01 July 2008

Parsing JSON with javacc my Notebook.

Although I didn't wrote a new great programming language, I had a little experience with C lexers/parsers especialy with lex/yacc|flex/bison , a LALR parser. Now I'm programming in Java, I've been looking for the parsers available for this language: the most popular tools seems to be the top-down parsers javacc and antlr.
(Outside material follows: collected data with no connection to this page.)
-- ==== Sys2Proof/Machine/SliceIsa.lean ====
section
/-! DEFINITION. The slice instruction set: exact arithmetic, flags and every instruction (07 Arithmetic Slices: Instruction Set). -/

namespace Sys2Proof.Machine

/-! Arithmetic (07 R341) -/

/-- A value narrowed to a destination, with V and whether a clamp set SAT. -/
structure Fit where
  r : Int
  v : Bool
  clamp : Bool
  deriving DecidableEq, Repr

/-- Narrowing to the range `lo` to `hi`: V when outside, a clamp when saturation is asked for. -/
def fitTo (lo hi r : Int) (sat : Bool) : Fit :=
  let v := decide (r < lo ∨ hi < r)
  if v && sat then ⟨min (max r lo) hi, true, true⟩ else ⟨r, v, false⟩

/-- `fits` and `fitu` of 07 R341. -/
def fits (r : Int) (n : Nat) (sat : Bool) : Fit := fitTo (-(2 ^ (n - 1))) (2 ^ (n - 1) - 1) r sat
def fitu (r : Int) (n : Nat) (sat : Bool) : Fit := fitTo 0 (2 ^ n - 1) r sat

/-- `rnd` of 07 R341: division by 2^s with truncation, half up or half to even. -/
def rndDiv (r : Int) (s mode : Nat) : Int :=
  let d : Int := 2 ^ s
  let q := r / d
  if s = 0 ∨ mode = 0 then q
  else if mode = 1 then (r + d / 2) / d
  else
    let rem := r - q * d
    if d / 2 < rem ∨ (rem = d / 2 ∧ q % 2 = 1) then q + 1 else q

/-- `val` of the notation: two's complement, or unsigned when `u`. -/
def valOf {n : Nat} (v : BitVec n) (u : Bool) : Int := if u then (v.toNat : Int) else v.toInt

/-! Writing results -/

/-- Z and N from a written value, V as given, SAT set by a clamp only (07 R344, R345). -/
def setZNV (z n v clamp : Bool) (x : Slice) : Slice := { x with z := z, n := n, v := v, sat := x.sat || clamp }

/-- Writes a data register with flags Z N V. -/
def putX (k : Fin 8) (f : Fit) (x : Slice) : Slice :=
  let w := BitVec.ofInt 24 f.r
  setZNV (w == 0) w.msb f.v f.clamp { x with x := x.x.set k w }

/-- Writes an accumulator with flags Z N V. -/
def putA (k : Fin 4) (f : Fit) (x : Slice) : Slice :=
  let w := BitVec.ofInt 56 f.r
  setZNV (w == 0) w.msb f.v f.clamp { x with a := x.a.set k w }

/-- Writes a data register and leaves the flags. -/
def moveX (k : Fin 8) (w : W24) (x : Slice) : Slice := { x with x := x.x.set k w }

/-- Stores a word of data memory with new check bits; a write-back waiting on it is cancelled (06 R315). -/
def putDm (k : Nat) (w : W24) (x : Slice) : Slice :=
  { x with dm := x.dm.set k w, dmFlaw := x.dmFlaw.set k .none, dmBack := x.dmBack.filter (· ≠ k) }

/-- An emitted word enters the two-cycle path to the port with the tag of the current crossing (07 R357, R358). -/
def emitWord (w : Nat) (x : Slice) : Slice :=
  let d := x.x[fldXD w]
  let o : W24 := match fldEX w with
    | 0 => d
    | 1 => BitVec.ofNat 24 (x.i0.toNat % 256 * 2 ^ 16 + d.toNat % 2 ^ 16)
    | _ => BitVec.ofNat 24 (x.i0.toNat % 4096 * 2 ^ 12 + d.toNat % 2 ^ 12)
  { x with emits := x.emits ++ [(o, x.tag)] }

/-! The effects -/

def effNop : SliceEff := fun _ _ _ _ x => (x, .seq)
def effWaitx : SliceEff := fun _ _ _ _ x => (x, .stop .waiting)
def effHalt : SliceEff := fun _ _ _ _ x => (x, .stop .halted)
def effJmp : SliceEff := fun w _ _ _ x => (x, .jump (fldTGT w))

/-- The branch conditions (07 R362). -/
def sliceCond (c : Nat) (x : Slice) : Bool :=
  match c with
  | 0 => x.z | 1 => !x.z | 2 => x.n | 3 => !x.n | 4 => x.v | 5 => !x.v | 6 => x.sat | 7 => !x.sat
  | 8 => !x.z && x.n == x.v | 9 => x.z || x.n != x.v | 10 => x.n == x.v | _ => x.n != x.v

def effBr : SliceEff := fun w _ _ _ x => (x, if sliceCond (fldCND w) x then .jump (fldTGT w) else .seq)
def effLoop : SliceEff := fun w _ _ _ x => (x, .loop (fldN w) (fldTGT w))
def effLoopr : SliceEff := fun w _ _ _ x => (x, .loop ((x.x[fldXDJ w]).toNat % 1024) (fldTGT w))

/-- SETI writes the sign-extended immediate (07 R347). -/
def effSeti : SliceEff := fun w _ _ _ x => (setSliceReg x (fldREG w) ((fldIMM w).signExtend 64).toNat, .seq)

/-- The source of MOVR: signed for x, a, m and the cascade-out register, unsigned for the others (07 R347). -/
def moveSource (x : Slice) (k : Nat) : Nat :=
  let v := sliceReg x k
  if k < 8 then ((BitVec.ofNat 24 v).signExtend 64).toNat
  else if k < 12 ∨ k = 26 then ((BitVec.ofNat 56 v).signExtend 64).toNat
  else if 16 ≤ k ∧ k < 20 then ((BitVec.ofNat 11 v).signExtend 64).toNat
  else v

def effMovr : SliceEff := fun w _ _ _ x => (setSliceReg x (fldREG w) (moveSource x (fldRS w)), .seq)
def effLd : SliceEff := fun w u _ _ x => (moveX (fldXD w) u x, .seq)
def effLdd : SliceEff := fun w u v _ x => (moveX (fldXS w) v (moveX (fldXD w) u x), .seq)
def effSt : SliceEff := fun w _ _ _ x => (putDm (x.p[fldPA w]).toNat x.x[fldXD w] x, .seq)

/-- RDS removes the oldest stream word, or returns 0 with SIN_UNDER (06 R277). -/
def effRds : SliceEff := fun w _ _ _ x =>
  match x.sin with
  | d :: r => (moveX (fldXD w) d { x with sin := r }, .seq)
  | [] => (moveX (fldXD w) 0 { x with sinUnder := true }, .seq)

def effCinx : SliceEff := fun w _ _ c x => (moveX (fldXD w) (c.setWidth 24) x, .seq)
def effCout : SliceEff := fun w _ _ _ x =>
  ({ x with cout := if fldMD w 0 then (x.x[fldXD w]).signExtend 56 else x.a[fldA w] }, .seq)

def effAdd : SliceEff := fun w _ _ _ x =>
  (putX (fldXD w) (fits ((x.x[fldXD w]).toInt + (x.x[fldXS w]).toInt) 24 (fldMD w 2)) x, .seq)
def effSub : SliceEff := fun w _ _ _ x =>
  (putX (fldXD w) (fits ((x.x[fldXD w]).toInt - (x.x[fldXS w]).toInt) 24 (fldMD w 2)) x, .seq)

/-- A result that cannot overflow: Z and N from the word, V cleared. -/
def putXw (k : Fin 8) (r : W24) (x : Slice) : Slice := putX k ⟨r.toNat, false, false⟩ x

def effAnd : SliceEff := fun w _ _ _ x => (putXw (fldXD w) (x.x[fldXD w] &&& x.x[fldXS w]) x, .seq)
def effOr : SliceEff := fun w _ _ _ x => (putXw (fldXD w) (x.x[fldXD w] ||| x.x[fldXS w]) x, .seq)
def effXor : SliceEff := fun w _ _ _ x => (putXw (fldXD w) (x.x[fldXD w] ^^^ x.x[fldXS w]) x, .seq)
def effShf : SliceEff := fun w _ _ _ x =>
  let d := x.x[fldXD w]
  (putXw (fldXD w) (match fldMD2 w with
    | 0 => d <<< fldS w
    | 1 => d >>> fldS w
    | _ => d.sshiftRight (fldS w)) x, .seq)

/-- CMP sets the flags of the difference and writes nothing (07 R343, R344). -/
def effCmp : SliceEff := fun w _ _ _ x =>
  let f := fits ((x.x[fldXD w]).toInt - (x.x[fldXS w]).toInt) 24 false
  let r := BitVec.ofInt 24 f.r
  (setZNV (r == 0) r.msb f.v false x, .seq)

def effAddi : SliceEff := fun w _ _ _ x =>
  let k : Fin 8 := Fin.ofNat 8 (fldREG w)
  (putX k (fits ((x.x[k]).toInt + (fldIMM w).toInt) 24 false) x, .seq)

/-! Multiply family (07 R350) -/

/-- The product of two operands with their signedness bits. -/
def mulProd (w : Nat) (u v : W24) : Int := valOf u (fldMD w 0) * valOf v (fldMD w 1)

def effMpy : SliceEff := fun w _ _ _ x =>
  (putA (fldA w) (fits (mulProd w x.x[fldXD w] x.x[fldXS w]) 56 (fldMD w 2)) x, .seq)
def effMac : SliceEff := fun w _ _ _ x =>
  (putA (fldA w) (fits ((x.a[fldA w]).toInt + mulProd w x.x[fldXD w] x.x[fldXS w]) 56 (fldMD w 2)) x, .seq)
def effMsu : SliceEff := fun w _ _ _ x =>
  (putA (fldA w) (fits ((x.a[fldA w]).toInt - mulProd w x.x[fldXD w] x.x[fldXS w]) 56 (fldMD w 2)) x, .seq)
def effMacm : SliceEff := fun w u v _ x =>
  (putA (fldA w) (fits ((x.a[fldA w]).toInt + mulProd w u v) 56 (fldMD w 2)) x, .seq)

/-- TAP multiplies the value XD held, stores that value over the word it reads, and returns the word (07 R351). -/
def effTap : SliceEff := fun w u v _ x =>
  let d := x.x[fldXD w]
  let x1 := putA (fldA w) (fits ((x.a[fldA w]).toInt + mulProd w d v) 56 (fldMD w 2)) x
  (moveX (fldXD w) u (putDm (x.p[fldPA w]).toNat d x1), .seq)

def effAdda : SliceEff := fun w _ _ _ x =>
  (putA (fldA w) (fits ((x.a[fldA w]).toInt + valOf x.x[fldXD w] (fldMD w 0) * 2 ^ fldS w) 56 (fldMD w 2)) x, .seq)

/-- ASH: left with saturation, right with rounding (07 R352). -/
def effAsh : SliceEff := fun w _ _ _ x =>
  let k := (BitVec.ofNat 6 (fldS w)).toInt
  let a := (x.a[fldA w]).toInt
  (putA (fldA w) (if 0 ≤ k then fits (a * 2 ^ k.toNat) 56 (fldMD w 2)
    else fits (rndDiv a (-k).toNat (fldMD2 w)) 56 false) x, .seq)

/-- RND rounds and clamps to signed or unsigned 24 bits (07 R353). -/
def effRnd : SliceEff := fun w _ _ _ x =>
  let r := rndDiv (x.a[fldA w]).toInt (fldS w) (fldMD2 w)
  (putX (fldXD w) (if fldMD w 3 then fitu r 24 true else fits r 24 true) x, .seq)

def effCadd : SliceEff := fun w _ _ c x =>
  (putA (fldA w) (if fldMD w 3 then ⟨c.toInt, false, false⟩
    else fits ((x.a[fldA w]).toInt + c.toInt) 56 (fldMD w 2)) x, .seq)

/-! Search and emit -/

/-- A search step: `better` compares the memory word with XD (07 R354, R355). -/
def searchStep (better : Int → Int → Bool) (w : Nat) (u : W24) (x : Slice) : Slice :=
  let d := x.x[fldXD w]
  let a := valOf u (fldMD w 0)
  let b := valOf d (fldMD w 0)
  if better a b || (fldMD w 1 && a == b) then
    let idx := if fldMD w 2 then (match x.loops with | l :: _ => l.count | [] => 0) else (x.p[fldPA w]).toNat
    { moveX (fldXD w) u x with i0 := BitVec.ofNat 16 idx }
  else x

def effMaxs : SliceEff := fun w u _ _ x => (searchStep (fun a b => decide (b < a)) w u x, .seq)
def effMins : SliceEff := fun w u _ _ x => (searchStep (fun a b => decide (a < b)) w u x, .seq)

/-- THE emits when XD reaches the threshold in XS, and sets Z when it does not (07 R356). -/
def effThe : SliceEff := fun w _ _ _ x =>
  let c := valOf x.x[fldXD w] (fldMD w 0) - valOf x.x[fldXS w] (fldMD w 0)
  let e := decide (0 < c) || (!fldMD w 1 && c == 0)
  ({ (if e then emitWord w x else x) with z := !e }, .seq)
In this post I show how I wrote a simple javacc parser reading a JSON entry (this is just an exercice, it is also easy to write this kind of parser using java.io.StreamTokenizer or java.util.Scanner).
First of all I found that the documentation was very limited and unlike Bison, I had the feeling that the javacc tutorial was a kind of "Look a the examples, isn't it cool ?"? I just writing my notebook here, so on my side I won't explain how I think I've understand how javacc works :-).
OK now, let's go back, to our JSON grammar and to the content of the javacc file.
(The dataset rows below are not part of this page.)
-- ==== Sys2Proof/Machine/Warden.lean ====
section
/-! DEFINITION. The warden's requests and the steward image (14 R769 to R783, 11 R607 to R612, 15 HANDOVER, 16 R852). -/

namespace Sys2Proof.Machine

/-! The warden's own memory accesses -/

/-- Saffron at W as an initiator. -/
def wardenAcc : Acc := { ini := 0x48, priv := 2 }

/-- A read piece by piece, up to the first error. -/
def wardenRead (a n : Nat) (env : Env) (s : State) : MemAns × State :=
  (pieces (n / 4096 + 2) a n).foldl (fun (acc : MemAns × State) p =>
    if acc.1.resp ≠ .okay then acc
    else let (m, t) := sandRead wardenAcc p.1 p.2 (Env.at_ env (p.1 == a)) acc.2; (⟨m.resp, acc.1.bytes ++ m.bytes, []⟩, t))
    (⟨.okay, [], []⟩, s)

/-- A write piece by piece, up to the first error. -/
def wardenWrite (a : Nat) (data : List Byte) (env : Env) (s : State) : Resp × State :=
  (pieces (data.length / 4096 + 2) a data.length).foldl (fun (acc : Resp × State) p =>
    if acc.1 ≠ .okay then acc
    else sandWrite wardenAcc p.1 ((data.drop (p.1 - a)).take p.2) false (Env.at_ env (p.1 == a)) acc.2) (.okay, s)

/-- An argument is a physical address. -/
def addrArg (w : W64) : Bool := w.toNat < 2 ^ 48

/-! Scratchpad, keys and locks -/

/-- Clove core 0 runs steward code from banks 30 and 31. -/
def State.stewardRuns (s : State) : Bool := s.coreRuns 0

def doHandover (box : Nat) (s : State) : ReqDoes :=
  let b := (s.boxArg box 0).toNat
  let code := (s.boxArg box 1).toNat
  if 32 ≤ b ∨ 2 ^ 14 ≤ code ∨ !ownerOk code ∨ s.on F.SPD_HANDOVER_PENDING b then .ends reqBadArg
  else if (s.on F.LDG_STATUS_RUNNING && bit (s.get F.LDG_TIER_BANKS_MASK) b) || (30 ≤ b && s.stewardRuns) then .ends reqDenied
  else if !s.domOn (86 + b / 8) then .ends reqFailed
  else .does 0 fun t => spdHandoverDone b (spdHandoverWrite b code t)

/-- HANDOVER (15 R803). -/
def execHandover (box : BoxId) (s : State) : Out := .next (reqServe box.val 2 (doHandover box.val) s)

def doMemKey (box : Nat) (env : Env) (s : State) : ReqDoes :=
  let r := (s.boxArg box 0).toNat
  let k := (s.boxArg box 1).toNat
  if 8 ≤ r ∨ 3 ≤ k then .ends reqBadArg
  else if k = 0 then .does 0 fun t => { t with memKeys := t.memKeys.set r (.generated t.free) }.fresh
  else if k = 2 then
    if s.on F.MEE_RGN_CTRL_EN r then .ends reqDenied else .does 0 fun t => { t with memKeys := t.memKeys.erase r }
  else if !addrArg (s.boxArg box 2) then .ends reqBadArg
  else
    let (m, s1) := wardenRead (s.boxArg box 2).toNat Config.blobBytes env s
    if m.resp ≠ .okay then .fails reqFailed fun _ => s1
    else match Config.unwrapBlob m.bytes with
      | none => .fails reqAuth fun _ => s1
      | some key => .does 0 fun _ => { s1 with memKeys := s1.memKeys.set r (.unwrapped key) }

/-- MEM_KEY (16 R852). -/
def execMemKey (box : BoxId) (env : Env) (s : State) : Out := .next (reqServe box.val 5 (doMemKey box.val env) s)

/-- LOCK (14 R784). -/
def execLock (box : BoxId) (s : State) : Out :=
  .next <| reqServe box.val 6 (fun t =>
    .does 0 fun u => u.put F.KEY_LOCK_UNITS 0 (u.get F.KEY_LOCK_UNITS ||| bits (t.boxArg box.val 0).toNat 0 28)) s

/-- RANDOM. -/
def execRandom (box : BoxId) (s : State) : Out :=
  .next <| reqServe box.val 0x0A (fun t => .does (Config.freeWord t.free) State.fresh) s

/-- Authentication key slots that hold a key and are not revoked. -/
def State.authSlots (s : State) : List Nat :=
  (List.range 4).filter fun k => s.fuses.authPresent.getLsbD k && !s.fuses.authRevoked.getLsbD k

/-- REVOKE (14 R782): a slot without a key, or revoked already, is in the wrong state. -/
def execRevoke (box : BoxId) (s : State) : Out :=
  .next <| reqServe box.val 0x0B (fun t =>
    let k := (t.boxArg box.val 0).toNat
    if !t.authSlots.contains k then .ends reqBadArg
    else if t.authSlots = [k] then .ends reqDenied
    else .does 0 fun u => { u with fuses := { u.fuses with authRevoked := u.fuses.authRevoked ||| BitVec.ofNat 4 (2 ^ k) } }) s

/-! SIGN (14 R781) -/

/-- The bytes signed over a hash: ATTEST1, then the hash. -/
def attestBytes (h : List Byte) : List Byte := [0x41, 0x54, 0x54, 0x45, 0x53, 0x54, 0x31] ++ h

def doSign (box : Nat) (env : Env) (s : State) : ReqDoes :=
  if !addrArg (s.boxArg box 0) || !addrArg (s.boxArg box 1) then .ends reqBadArg
  else
    let (m, s1) := wardenRead (s.boxArg box 0).toNat 48 env s
    if m.resp ≠ .okay then .fails reqFailed fun _ => s1
    else
      let sig := ((Config.p384Sign (Config.sha384 (attestBytes m.bytes)) s1.free) ++ List.replicate 96 0).take 96
      let (r, s2) := wardenWrite (s.boxArg box 1).toNat sig {} s1.fresh
      if r ≠ .okay then .fails reqFailed fun _ => s1 else .does 0 fun _ => s2

def execSign (box : BoxId) (env : Env) (s : State) : Out := .next (reqServe box.val 9 (doSign box.val env) s)

/-! CORE_SERVICE (14 R783) -/

def doCoreService (box : Nat) (responds : Bool) (env : Env) (s : State) : ReqDoes :=
  let n := (s.boxArg box 0).toNat
  let what := (s.boxArg box 1).toNat
  let entry := s.boxArg box 2
  if 8 ≤ n ∨ n = box ∨ 3 ≤ what then .ends reqBadArg
  else if what = 0 then .does 0 (coreOffline n responds env)
  else if what = 1 then .does 0 fun t => t.clear F.WDG_CORE_STATUS_OFFLINE n
  else if !addrArg entry ∨ s.on F.WDG_CORE_STATUS_OFFLINE n then .ends reqBadArg
  else .does 0 fun t => coreCtrlWrite n ((entry &&& ~~~3) ||| 1) (if t.coreRuns n then coreEnd n t else t)

def execCoreService (box : BoxId) (responds : Bool) (env : Env) (s : State) : Out :=
  .next (reqServe box.val 8 (doCoreService box.val responds env) s)

/-! Signed code (14 R770 to R773) -/

/-- How an image taken word by word stands: it goes on, all of it is verified, or a check has failed. -/
inductive CodeEnd where
  | more
  | whole (l : Load)
  | bad
  deriving DecidableEq, Repr

/-- The words of an image from its sync word on. -/
def codeTake (magic id : Nat) (fz : Fuses) : List W32 → Load → CodeEnd
  | [], l => if l.phase = .ended then .whole l else .more
  | w :: t, l => match loadWord magic id fz w l with
    | .error _ => .bad
    | .ok l1 => if l1.phase = .ended then .whole l1 else codeTake magic id fz t l1

/-- The packet areas of an image in order: its code. -/
def Load.code (l : Load) : List Byte := wordsBytes (l.stream.map (·.2.2))

/-- The image of a memory address, read word by word until its last block; an error response ends it. `fuel` words suffice for
64 KiB of code in the smallest blocks. -/
def patchRead (id : Nat) (fz : Fuses) (env : Env) : Nat → Nat → Load → State → Resp × CodeEnd × State
  | 0, _, _, s => (.okay, .bad, s)
  | f + 1, a, l, s =>
    let (m, s1) := sandRead wardenAcc a 4 env s
    if m.resp ≠ .okay then (m.resp, .bad, s1)
    else match loadWord patchMagic id fz (BitVec.ofNat 32 (bytesNat m.bytes)) l with
      | .error _ => (.okay, .bad, s1)
      | .ok l1 =>
        if l1.phase = .ended then (.okay, .whole l1, s1)
        else patchRead id fz { env with upset := .none, busy := false } f (a + 4) l1 s1

/-- A patch that passed its checks is small enough and new enough (14 R773). -/
def State.patchOk (s : State) (l : Load) : Bool :=
  l.code.length ≤ 65536 && s.fuses.patchMin.toNat ≤ l.imageId.toNat % 256

/-- The code of a patch in patch memory: whole words, with new check bits. -/
def patchPut (code : List Byte) (s : State) : State :=
  let last := (privLo + code.length) / 8
  State.pokes { s with wordFlaw := s.wordFlaw.filter fun e => e.1 < privLo / 8 || last ≤ e.1 } privLo code

def doLoadPatch (box : Nat) (env : Env) (s : State) : ReqDoes :=
  if !addrArg (s.boxArg box 0) then .ends reqBadArg
  else
    let (r, e, s1) := patchRead s.deviceId s.fuses env 300000 (s.boxArg box 0).toNat { phase := .sync } s
    let bad : ReqDoes := .fails reqAuth fun _ => s1.raise F.KEY_ERR_PATCH_FAIL
    if r ≠ .okay then .fails reqFailed fun _ => s1
    else match e with
      | .whole l => if s.patchOk l then .does 0 fun _ => (patchPut l.code s1).raise F.KEY_STATUS_PATCH_ACTIVE else bad
      | _ => bad

/-- LOAD_PATCH. -/
def execLoadPatch (box : BoxId) (env : Env) (s : State) : Out := .next (reqServe box.val 7 (doLoadPatch box.val env) s)

/-- Where the steward code goes: the first byte of bank 30. -/
def stewardBase : Nat := spdBase + 30 * 2 ^ 20
def stewardMax : Nat := 2 * 2 ^ 20

/-- The verified steward code is written to banks 30 and 31, both go to Clove core 0, and core 0 starts (14 R771). An exit from
STANDBY that waited for it goes on. Whole words are written (15 R815); bytes past the code are free. -/
def stewardStart (code : List Byte) (s : State) : State :=
  let take := fun (owner : Nat) (t : State) (b : Nat) =>
    if t.get F.SPD_OWN_OWNER b = owner then t else spdHandoverDone b (spdHandoverWrite b owner t)
  let s1 := s.each [30, 31] (take 2)
  let (fill, t1) := s1.freeBytes ((8 - code.length % 8) % 8)
  let (_, s2) := wardenWrite stewardBase (code ++ fill) {} t1
  let s3 := (s2.each [30, 31] (take 1)).setWarden fun w => { w with booting := false, feed := [] }
  let s4 := coreCtrlWrite 0 0x000101E00001 s3
  if s4.power.resume then standbyFinish s4 else s4

/-- An image is judged: `good` takes its code, a bad one is not run and sets BOOT_FAIL (14 R772). -/
def stewardJudge (ws : List W32) (s : State) : CodeEnd :=
  match codeTake stewardMagic s.deviceId s.fuses ws { phase := .sync } with
  | .whole l => if l.code.length ≤ stewardMax then .whole l else .bad
  | e => e

/-- The boot ROM reads the flash, and without a valid image there takes what the debug port has given (14 R769). -/
def execStewardBoot (flash : List W32) (s : State) : Out :=
  .next <|
    if !s.warden.booting || !s.domOn 89 || s.power.asleep then s
    else match stewardJudge flash s with
      | .whole l => stewardStart l.code s
      | e =>
        let s1 := s.when (e == .bad) (·.raise F.KEY_ERR_BOOT_FAIL)
        match stewardJudge s.warden.feed s1 with
        | .whole l => stewardStart l.code s1
        | .bad => (s1.raise F.KEY_ERR_BOOT_FAIL).setWarden fun w => { w with feed := [] }
        | .more => s1

/-! OPEN_SESSION (11 R607 to R612) -/

/-- A session identifier that is not 0 and that no session holds, whichever the device chooses. -/
def State.newSession (s : State) : W32 :=
  let r := Config.freeNat s.free
  let pick := fun (k : Nat) => BitVec.ofNat 32 (1 + (r + k) % (2 ^ 32 - 1))
  (((List.range 9).map pick).find? fun id => (s.sessOf id).isNone).getD 1

/-- The header of a HELLO_REPLY (11 R585). -/
def replyHeader (id : W32) : List Byte :=
  [0x10, 0x11, 0, 0] ++ natBytes id.toNat 4 ++ natBytes 0 16 ++ natBytes 338 2 ++ natBytes 0 6

/-- The HELLO of a ring slot is answered: keys for SA 0, the reply, and the session in OPENING. -/
def sessOpen (n : Nat) (port : Nat) (peer : Peer) (hello : List Byte) (s : State) : W32 × State :=
  let id := s.newSession
  let (kex, s1) := kexValues s.fresh
  let body := kex ++ wordsBytes dfwOffered ++ idKey
  let sig := Config.p384Sign (Config.sha384 (hello ++ replyHeader id ++ body)) s1.free
  let s2 := s1.fresh.setSess n { st := .opening, id, port, peer, sa0 := { key := some (saKeys hello kex s1.free id false) } }
  (id, sendFrame { port, peer := some peer, body := .ktp 0x11 false false 0 id 0 0 (body ++ sig) } s2)

def doOpenSession (box : Nat) (env : Env) (s : State) : ReqDoes :=
  let slot := (s.boxArg box 0).toNat
  let n := (s.boxArg box 1).toNat
  match s.ktp.hellos.find slot with
  | none => .ends reqBadArg
  | some (port, peer) =>
    if 8 ≤ n ∨ (s.sess n).st ≠ .closed then .ends reqBadArg
    else if !s.on F.KTP_CTRL_EN then .ends reqFailed
    else
      let (m, s1) := wardenRead (s.get F.KTP_CRX_BASE_ADDR * 4096 + slot * 2048 + 96) 129 env s
      if m.resp ≠ .okay then .fails reqFailed fun _ => s1
      else
        let (id, s2) := sessOpen n port peer m.bytes s1
        .does (id.setWidth 64) fun _ => s2

def execOpenSession (box : BoxId) (env : Env) (s : State) : Out := .next (reqServe box.val 1 (doOpenSession box.val env) s)

end Sys2Proof.Machine
end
The file is called JSONHandler.jj, it contains a java class JSONHandler with a main calling a method object after reading the input from stdin. This method will parse the json stream , transform it into a java object and echo it on stderr. The class is delimited by the keywords PARSER_BEGIN and PARSER_END


PARSER_BEGIN(JSONHandler)
public class JSONHandler {
public static void main(String args[])
{
try
{
JSONHandler parser = new JSONHandler(System.in);
Object o=parser.object();
System.err.println("JAVA OBJECT: "+o);
} catch(Exception err)
{
err.printStackTrace();
}
}
}
PARSER_END(JSONHandler)


Next we declare that the blank characters will be ignored:
SKIP :
{
" "
| "\t"
| "\n"
| "\r"
}



We then declare the lexical tokens (numbers, string, quoted strings) using a BNF grammar. As an example, here, a SIMPLE_QUOTE_LITERAL starts and ends with "\'" , it contains an unlimited number of ("escaped C special characters" or "normal characters").

TOKEN : /* LITERALS */
{
<#LETTER: ["_","a"-"z","A"-"Z"] >
| <#DIGIT: ["0"-"9"] >
| <#SIGN: ["-","+"]>
| <#EXPONENT: ("E"|"e") (<SIGN>)? (<DIGIT>)+
>
| <FLOATING_NUMBER: (<DIGIT>)* "." (<DIGIT>)* (<EXPO
NENT>)?
| (<DIGIT>)+ (<EXPONENT>) >
| <INT_NUMBER: (<DIGIT>)+ >
| <IDENTIFIER: <LETTER> (<LETTER>|<DIGIT>|<->)* >
| <#ESCAPE_CHAR: "\\" ["n","t","b","r","f","\\","'","\""]
>
| <SIMPLE_QUOTE_LITERAL:
"\'"
( (~["\'","\\","\n","\r"])
| <ESCAPE_CHAR>
)*
"\'"
>
|
<DOUBLE_QUOTE_LITERAL:
"\""
( (~["\"","\\","\n","\r"])
| <ESCAPE_CHAR>
)*
"\""
>
}


As we saw, the parser starts is job by invoking the object method. We expect here a JSON array or a JSON object or another identifier (null ||false||true||string). Those choices store their results in the variable o. This method returns a java.lang.Object.

public Object object():
{Object o;}
{
(
o=array()
| o= map()
| o= identifier()
)
{return o;}
}


JSON arrays will be returned as java.util.Vector<Object>. A JSON array is identified as starting by "[" and ending with "]", it contains zero or more JSON objects separated with a comma. Each time an element of this array is found, it is added in the vector. at the end, the vector is returned as the value of this array.
public Vector<Object> array():
{Vector<Object> vector= new Vector<Object>(); Object o;}
{
"[" ( o= object() {vector.addElement(o);} ("," o=object() {vector.addElement(o);} ) * )? "]"
{
return vector;
}
}


A JSON identifier can be a number, a string, a quoted string (need to be un-escaped), null, true or false. The content of this lexical token is obtained via the Token object which class is generated by javacc.

public Object identifier():
{Token t;}
{
(
t=<FLOATING_NUMBER>
{
return new Double(t.image);
}
| t=<INT_NUMBER>
{
return new Long(t.image);
}
| t=<IDENTIFIER>
{
if(t.image.equals("true"))
{
return Boolean.TRUE;
}
else if(t.image.equals("false"))
{
return Boolean.FALSE;
}
else if(t.image.equals("null"))
{
return null;
}
return t.image;
}
| t=<SIMPLE_QUOTE_LITERAL>
{
return unescape(t.image);
}
| t=<DOUBLE_QUOTE_LITERAL>
{
return unescape(t.image);
}
)
}


JSON Object will be returned as java.util.HashMap. A JSON Object starts with '{' and ends with '}'. In this case, we're passing this map as an argument each time the parser finds a pair of key/value.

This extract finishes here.